As someone who was the CEO of a community mental health organisation before being elected to parliament—I operated from Palm Island to Mount Isa, across the west—I have a deep understanding of what is needed on the ground, and the government is not delivering. Simply thinking that the NDIS is the solution just shows how completely out of touch this government is. Funnelling program funding for personal helpers and mentors, day-to-day living and mental health carer respite—all federally funded—into the NDIS is not a solution. We estimate that there are probably over 250,000 people with mental health conditions who will not be eligible for the NDIS. Access to support should not depend on where you live or who is able and around to look after you. This budget's commitment to mental health shows the lack of an overarching mental health strategy.

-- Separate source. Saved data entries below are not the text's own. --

-- ==== Sys2Proof/Tests/Slice0.lean ====
section
/-! SUPPORT. The model's own tests: ill-formed operands refused, command words written out from
30_encoding.md (the words of 95_test_vectors.md 2.8), single operations against the vectors of
95_test_vectors.md, and one witness for every statement that has hypotheses. -/

namespace Sys2Proof.Tests

open Sys2Proof Sys2Proof.Machine

/-! ## Small machines -/

/-- The parameters of program P5: the defaults, with its table of eight entries. -/
def par : Params :=
  { Params.standard with
    table := [0, 23170, 32767, 23170, 0, -23170, -32767, -23170], tableScale := 32767
    legal := by decide +kernel }

/-- Wide phase-detector limits, so that the integer-divider checks can fail. -/
def parWide : Params := { par with pfdMin := 1000, pfdMax := 1000000000, legal := by decide +kernel }

/-- Another triangle function. -/
def parTri : Params := { par with tri := .other 0, legal := by decide +kernel }

/-- A configuration with this reference frequency; the rest as the standard one of 95_test_vectors.md. -/
def cfg (ref : Nat) (rcount : BitVec 10 := 1) : Cfg :=
  { State.reset.cfg with ref := BitVec.ofNat 64 ref, rcount := rcount, bscd := 200, clkdiv := 150
                         power := 3, phase := 1 }

/-- An environment whose transport answers as listed. -/
def env (oks : List Bool) : Env := { State.reset.env with oks := oks }

/-- Seven writes that succeed. -/
def allOk : List Bool := [true, true, true, true, true, true, true]

/-- The reset machine with the standard configuration. -/
def base : State := { State.reset with par := par, cfg := cfg 10000000, env := env allOk }

/-- The machine at 100 MHz, committed, with this glide group. -/
def running (g : Glide) : State := { base with g := g, committed := some 100000000 }

/-- The four frequencies at 100 MHz, no law. -/
def still : Glide := tunedGlide State.reset.g 100000000

/-- A linear glide of 100 ticks from 100 MHz to this setpoint. -/
def linear (setpoint : Int) : Glide :=
  { still with glideLaw := .linear, glideParam := 100, setpoint := setpoint }

/-- A waveform law with parameter 10000. -/
def wave (law : WaveLaw) : Glide := { still with waveLaw := law, waveParam := 10000 }

/-- The state an operation leaves. -/
def after (i : Instr) (s : State) : State :=
  match exec i s with
  | .next t => t
  | .fault f => nomatch f
  | .refused _ => s

/-- The state a step leaves. -/
def stepped (s : State) : State :=
  match step s with
  | .next t => t
  | .fault f => nomatch f
  | .refused _ => s

/-- A machine to which one word is presented. -/
def presented (w : CmdWord) : State := { base with env := { base.env with events := [.command w] } }

/-- The plan of vector V10. -/
def planV10 : Plan :=
  { nint := 328, frac := 0, mod := 1000, rfdivsel := 5, div := 32, presc := false, pfd := 10000000
    achieved := 102500000, mismatch := false, step := 10000 }

/-- The machine after the direct tune of program P1. -/
def tuned : State := after (.setFreqStep 102500000 10000) base

/-- R6 bounds no allowed step: one beyond 64 bits is legal. -/
def parHuge : Params := { par with steps := [10000, 2 ^ 64], legal := by decide +kernel }

/-! ## Well-formedness -/

theorem test_getReg_bound : (Instr.getReg 5).wellFormed = true ∧ (Instr.getReg 6).wellFormed = false := by
  decide +kernel
theorem test_getPlan_bound :
    (Instr.getPlan 11).wellFormed = true ∧ (Instr.getPlan 12).wellFormed = false := by
  decide +kernel

/-! ## Decoding of written-out words (V92 to V96, V110 to V123) -/

theorem test_decode_tick : decode 0x00000000000000000000000000000003E8 = .ok (.tick 1000) := by
  decide +kernel
theorem test_decode_setFreq :
    decode 0x010000000005F5E1000000000000000000 = .ok (.setFreq 100000000) := by decide +kernel
theorem test_decode_setFreqGcd :
    decode 0x0200000000061C06A00000000000000000 = .ok (.setFreqGcd 102500000) := by decide +kernel
theorem test_decode_setFreqStep :
    decode 0x0300000000061C06A00000000000002710 = .ok (.setFreqStep 102500000 10000) := by
  decide +kernel
theorem test_decode_setRef :
    decode 0x0800000000009896800000000000000C03 = .ok (.setRef 10000000 3 true true) := by
  decide +kernel
theorem test_decode_setClocks :
    decode 0x09000000000000000000000000000096C8 = .ok (.setClocks 200 150) := by decide +kernel
theorem test_decode_setPower :
    decode 0x0A00000000000000000000000000000003 = .ok (.setPower 3) := by decide +kernel
theorem test_decode_setPhase :
    decode 0x0B00000000000000000000000000000001 = .ok (.setPhase 1) := by decide +kernel
theorem test_decode_output :
    decode 0x0C00000000000000000000000000000000 = .ok .enableOut ∧
    decode 0x0D00000000000000000000000000000000 = .ok .disableOut ∧
    decode 0x0E00000000000000000000000000000000 = .ok .lockAssist := by decide +kernel
theorem test_decode_glide :
    decode 0x1000000000000000000000000000000000 = .ok .glideOff ∧
    decode 0x1100000000000000640000000000000000 = .ok (.glideLinear 100) ∧
    decode 0x12000000000000000A0000000000000000 = .ok (.glideExp 10) ∧
    decode 0x1300000000000000640000000000000000 = .ok (.glideConst 100) := by decide +kernel
theorem test_decode_wave :
    decode 0x1800000000000000000000000000000000 = .ok .waveOff ∧
    decode 0x1900000000000003E80000000000000000 = .ok (.waveRamp 1000) ∧
    decode 0x1A00000000000027100000000000000000 = .ok (.waveSine 10000) ∧
    decode 0x1B00000000000000640000000000000000 = .ok (.waveTri 100) ∧
    decode 0x1C00000000000001F40000000000000000 = .ok (.waveRandom 500) := by decide +kernel
theorem test_decode_dither_phaseStep :
    decode 0x1D00000000000000320000000000000000 = .ok (.setDither 50) ∧
    decode 0x1E00000000000000030000000000000000 = .ok (.setPhaseStep 3) := by decide +kernel
theorem test_decode_queries :
    decode 0x2000000000000000000000000000000003 = .ok (.getReg 3) ∧
    decode 0x2100000000000000000000000000000004 = .ok (.getPlan 4) := by decide +kernel
theorem test_decode_refuses :
    decode 0x0400000000000000000000000000000000 = .error (.illegalOpcode 0x04) ∧
    decode 0x0A00000000000000000000000000000004 = .error (.reservedBits 0x0A) ∧
    decode 0x2000000000000000000000000000000006 = .error (.operandOutOfSet 0x20) ∧
    decode 0x210000000000000000000000000000000C = .error (.operandOutOfSet 0x21) ∧
    decode 0x1000000000000000010000000000000000 = .error (.reservedBits 0x10) := by decide +kernel
theorem test_encode_setRef : encode (.setRef 10000000 3 true true) = 0x0800000000009896800000000000000C03 := by
  decide +kernel
theorem test_decodeTableWord :
    decodeTableWord 136 0x0300000000061C06A00000000000002710 = some (.setFreqStep 102500000 10000) ∧
    decodeTableWord 136 (2 ^ 135) = none := by decide +kernel
theorem test_assembly :
    (Instr.setFreqStep 102500000 10000).assembly = "SET_FREQ_STEP f=102500000, s=10000" ∧
    hexWord (encode (.tick 1000)) = "00000000000000000000000000000003E8" := by decide +kernel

Rather than working with the sector to develop a coherent approach to mental health service planning, this budget continues the piecemeal, patchwork approach, where the system is driven mostly by who pays rather than by who needs what and where. There seems to be a belief that, as a nation, we have done mental health. Well, let me tell you: we have not done mental health. A lack of services on the ground, especially in regional, rural and remote areas, leaves people alone and suffering, families devastated and often confused, and members of the community stepping up in their own time as volunteers; they are overworked and overstressed.

The struggle for veterans has also been in the shadows for far too long. These men and women, who have given selflessly for their country, deserve to have the support that they need in their time of struggle. And I haven't even mentioned the aged-care facilities, where men over 80 are struggling significantly. There is a lot more that we need to do for mental health in this country.